Saturday, June 26, 2010

It's not enough merely to win

Yesterday, on the Guardian's World Cup Daily pod Paolo Bandini put his finger on the reason Team USA tends to wind the rest of us up so much every four years: if they win, they gloat, but if they lose, they don't really seem to care.

Still it was an American (and former resident of La Antigua) Gore Vidal who though I'd hesitate to suspect him of being a soccer fan came up with a sentence that surely encapsulates the essential thrill of the World Cup: "It's not enough merely to win, others must lose."

Thinking ahead to England's potential exit tomorrow in the last 16 stage, I'd have to add that it's not enough merely to lose, others must NOT win.

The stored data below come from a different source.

-- ==== Sys2Proof/Machine/Dispatch.lean ====
section
/-! DEFINITION. One arm per command: its meaning, or its name where it has none yet. -/
namespace Sys2Proof.Machine
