/-- The immediate integer instructions and LI: result from the source (04 Table 1). A shift by an immediate takes 0-63, 0-31 under NARROW. -/
def immediateForms (x : Iss) (n : Bool) (d a : Fin 32) (i : W64) (sh : Fin 64) : List (Instr × Option Nat × (W64 → W64)) :=
  let sv := BitVec.ofNat 64 sh.val
  let chk : Option Nat := if n && 32 ≤ sh.val then some 8 else none
  [(.addi x n d a i, none, fun u => byWidth n (fun p q => p + q) (fun p q => p + q) u i),
   (.andi x d a i, none, fun u => u &&& i),
   (.ori x d a i, none, fun u => u ||| i),
   (.xori x d a i, none, fun u => u ^^^ i),
   (.shli x n d a sh, chk, fun u => byWidth n (fun p q => p <<< (q.toNat % 64)) (fun p q => p <<< (q.toNat % 32)) u sv),
   (.shri x n d a sh, chk, fun u => byWidth n (fun p q => p >>> (q.toNat % 64)) (fun p q => p >>> (q.toNat % 32)) u sv),
   (.sari x n d a sh, chk, fun u => byWidth n (fun p q => p.sshiftRight (q.toNat % 64)) (fun p q => p.sshiftRight (q.toNat % 32)) u sv),
   (.slti x d a i, none, fun u => if u.toInt < i.toInt then 1 else 0),
   (.sltiu x d a i, none, fun u => if u.toNat < i.toNat then 1 else 0),
   (.li x d i, none, fun _ => i)]

/-- The divisions: quotient toward zero or remainder, with the results of 04 R88 for a zero divisor and for the most negative value by -1. -/
def divisionForms (x : Iss) (n : Bool) (d a b : Fin 32) : List (Instr × (W64 → W64 → W64)) :=
  [(.div x n d a b, byWidth n (fun u v => if v = 0 then BitVec.allOnes 64 else BitVec.ofInt 64 (u.toInt.tdiv v.toInt))
      (fun u v => if v = 0 then BitVec.allOnes 32 else BitVec.ofInt 32 (u.toInt.tdiv v.toInt))),
   (.divu x n d a b, byWidth n (fun u v => if v = 0 then BitVec.allOnes 64 else BitVec.ofNat 64 (u.toNat / v.toNat))
      (fun u v => if v = 0 then BitVec.allOnes 32 else BitVec.ofNat 32 (u.toNat / v.toNat))),
   (.rem x n d a b, byWidth n (fun u v => if v = 0 then u else BitVec.ofInt 64 (u.toInt.tmod v.toInt))
      (fun u v => if v = 0 then u else BitVec.ofInt 32 (u.toInt.tmod v.toInt))),
   (.remu x n d a b, byWidth n (fun u v => if v = 0 then u else BitVec.ofNat 64 (u.toNat % v.toNat))
      (fun u v => if v = 0 then u else BitVec.ofNat 32 (u.toNat % v.toNat)))]

/-- The FP instructions: whether the destination is an FP register, the latency, and the encoding and flags of the result, from the engine at
issue with its rounding mode (04 R89-R93, Table 2). -/
def fpForms (x : Iss) (d a b : Fin 32) : List (Instr × Bool × Nat × (Core → Nat × Nat)) :=
  let bin := fun (f : FpFmt) (op : Nat → FpV → FpV → Nat × Nat) (c : Core) => op c.rm (c.fval f a) (c.fval f b)
  let cmp := fun (rel : FpV → FpV → Bool) (nv : FpV → FpV → Nat) (c : Core) =>
    ((if rel (c.fval fmtD a) (c.fval fmtD b) then 1 else 0), nv (c.fval fmtD a) (c.fval fmtD b))
  [(.faddD x d a b, true, 4, bin fmtD fmtD.addV), (.faddS x d a b, true, 4, bin fmtS fmtS.addV),
   (.fsubD x d a b, true, 4, bin fmtD (fun rm u v => fmtD.addV rm u v.neg)), (.fsubS x d a b, true, 4, bin fmtS (fun rm u v => fmtS.addV rm u v.neg)),
   (.fmulD x d a b, true, 4, bin fmtD fmtD.mul), (.fmulS x d a b, true, 4, bin fmtS fmtS.mul),
   (.fdivD x d a b, true, 16, bin fmtD fmtD.div), (.fdivS x d a b, true, 16, bin fmtS fmtS.div),
   (.fsqrtD x d a, true, 20, fun c => fmtD.sqrt c.rm (c.fval fmtD a)), (.fsqrtS x d a, true, 20, fun c => fmtS.sqrt c.rm (c.fval fmtS a)),
   (.fmaD x d a b, true, 5, fun c => fmtD.fma c.rm (c.fval fmtD a) (c.fval fmtD b) (c.fval fmtD d)),
   (.fmaS x d a b, true, 5, fun c => fmtS.fma c.rm (c.fval fmtS a) (c.fval fmtS b) (c.fval fmtS d)),
   (.fminD x d a b, true, 4, fun c => fmtD.minMax false (c.fbits fmtD a) (c.fbits fmtD b)),
   (.fminS x d a b, true, 4, fun c => fmtS.minMax false (c.fbits fmtS a) (c.fbits fmtS b)),
   (.fmaxD x d a b, true, 4, fun c => fmtD.minMax true (c.fbits fmtD a) (c.fbits fmtD b)),
   (.fmaxS x d a b, true, 4, fun c => fmtS.minMax true (c.fbits fmtS a) (c.fbits fmtS b)),
   (.fcmpEq x d a b, false, 2, cmp eqV (fun u v => sigNv [u, v])),
   (.fcmpLt x d a b, false, 2, cmp ltV (fun u v => if u.isNan || v.isNan then 16 else 0)),
   (.fcmpLe x d a b, false, 2, cmp (fun u v => ltV u v || eqV u v) (fun u v => if u.isNan || v.isNan then 16 else 0)),
   (.fcvtDS x d a, true, 4, fun c => cvtFmt fmtD c.rm (c.fval fmtS a)), (.fcvtSD x d a, true, 4, fun c => cvtFmt fmtS c.rm (c.fval fmtD a)),
   (.fcvtDL x d a, true, 4, fun c => cvtDL c.rm (c.greg a.val)), (.fcvtLD x d a, false, 4, fun c => cvtLD c.rm (c.fval fmtD a)),
   (.fmovG x d a, false, 2, fun c => ((c.freg a.val).toNat, 0)), (.fmovF x d a, true, 2, fun c => ((c.greg a.val).toNat, 0)),
   (.fnegD x d a, true, 1, fun c => ((c.freg a.val ^^^ 0x8000000000000000).toNat, 0)),
   (.fabsD x d a, true, 1, fun c => ((c.freg a.val &&& 0x7FFFFFFFFFFFFFFF).toNat, 0))]

/-- The conditional branches and their relations (04 R108). -/
def branchForms (x : Iss) (h : Bool) (a b : Fin 32) (i disp : W64) : List (Instr × (Core → Bool)) :=
  [(.beq x h a b disp, fun c => c.greg a.val == c.greg b.val), (.bne x h a b disp, fun c => c.greg a.val != c.greg b.val),
   (.blt x h a b disp, fun c => decide ((c.greg a.val).toInt < (c.greg b.val).toInt)),
   (.bge x h a b disp, fun c => decide ((c.greg b.val).toInt ≤ (c.greg a.val).toInt)),
   (.bltu x h a b disp, fun c => decide ((c.greg a.val).toNat < (c.greg b.val).toNat)),
   (.bgeu x h a b disp, fun c => decide ((c.greg b.val).toNat ≤ (c.greg a.val).toNat)),
   (.beqi x h a i disp, fun c => c.greg a.val == i), (.bnei x h a i disp, fun c => c.greg a.val != i),
   (.blti x h a i disp, fun c => decide ((c.greg a.val).toInt < i.toInt)), (.bgei x h a i disp, fun c => decide (i.toInt ≤ (c.greg a.val).toInt))]

/-! ### Memory accesses -/

/-- The loads: size, FP destination, sign extension (04 R94). -/
def loadForms (x : Iss) (m : MemOp) (rd : Fin 32) : List (Instr × Nat × Bool × Bool) :=
  [(.ldB x m rd, 1, false, true), (.ldBu x m rd, 1, false, false), (.ldH x m rd, 2, false, true), (.ldHu x m rd, 2, false, false),
   (.ldW x m rd, 4, false, true), (.ldWu x m rd, 4, false, false), (.ldD x m rd, 8, false, false), (.fldS x m rd, 4, true, false),
   (.fldD x m rd, 8, true, false)]

/-- The stores: size, FP source. -/
def storeForms (x : Iss) (m : MemOp) (rs : Fin 32) : List (Instr × Nat × Bool) :=
  [(.stB x m rs, 1, false), (.stH x m rs, 2, false), (.stW x m rs, 4, false), (.stD x m rs, 8, false), (.fstS x m rs, 4, true),
   (.fstD x m rs, 8, true)]

/-- The bytes a load gets at once and its latency, when it passes its checks, everything it needs is near, and nothing is poisoned; the
latency is 3 from LMEM and 4 otherwise (04 R95). -/
def State.servedNow (s : State) (x : Iss) (m : MemOp) (n : Nat) : Option (List Byte × Nat) :=
  let e := x.eng
  let c := s.core e
  match s.checkAccess e c.pc (c.ea c.pc n m.form) n .read false with
  | .ok ps =>
    let us := s.splitDev e ps
    let r := (s.setCore e (c.promoteParts e (s.talFor e) ps)).serveParts e (c.pid e) (s.worldOf e) m.stream false (piecesOf us)
    if (missing r.2.1).isNone && (poisoned r.2.1).isNone then
      some (partsBytes r.2.1, match us with
        | [] => 4
        | p :: _ => s.loadLat e p.2.2)
    else none
  | _ => none

/-- The value a load writes. -/
def loadedValue (sign : Bool) (bs : List Byte) : W64 := if sign then sext (8 * bs.length) (ofBytes bs) else BitVec.ofNat 64 (ofBytes bs)

/-- A register of the FP file (`fp`) or the general file. -/
def Core.reg (c : Core) (fp : Bool) (r : Nat) : W64 := if fp then c.freg r else c.greg r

Anyway, if the USA does overcome Ghana today (cue gloat) it will apparently be the first time that they have won back-to-back World Cup fixtures since 1930.

Ghana clearly didn't expect to make it even this far because their government has had to announce the imminent repatriation of a thousand fans whose trip to South Africa they'd financed. But now, with the group stages completed, the budget has run out, and so West African support tonight will be somewhat depleted.

Owing to bandwidth issues it has been easier to me to follow the BBC's World Cup feed live online than ITV's. Several of my mates back in the UK have observed that ITV has come up with livelier pundit panels and better coverage all round.

Perhaps even more excruciating than Guatemalan commentators' persistant referrals to Africa as 'the black continent' (and to the Nigerians as 'the black eagles': they are in fact the Super Eagles) have been those little video reports on the 'real Africa' which the BBC has insisted on showing once the likes of Shearer and Hansen have worn themselves, and everyone else, out.

Ghana, however, really are known as the Black Stars.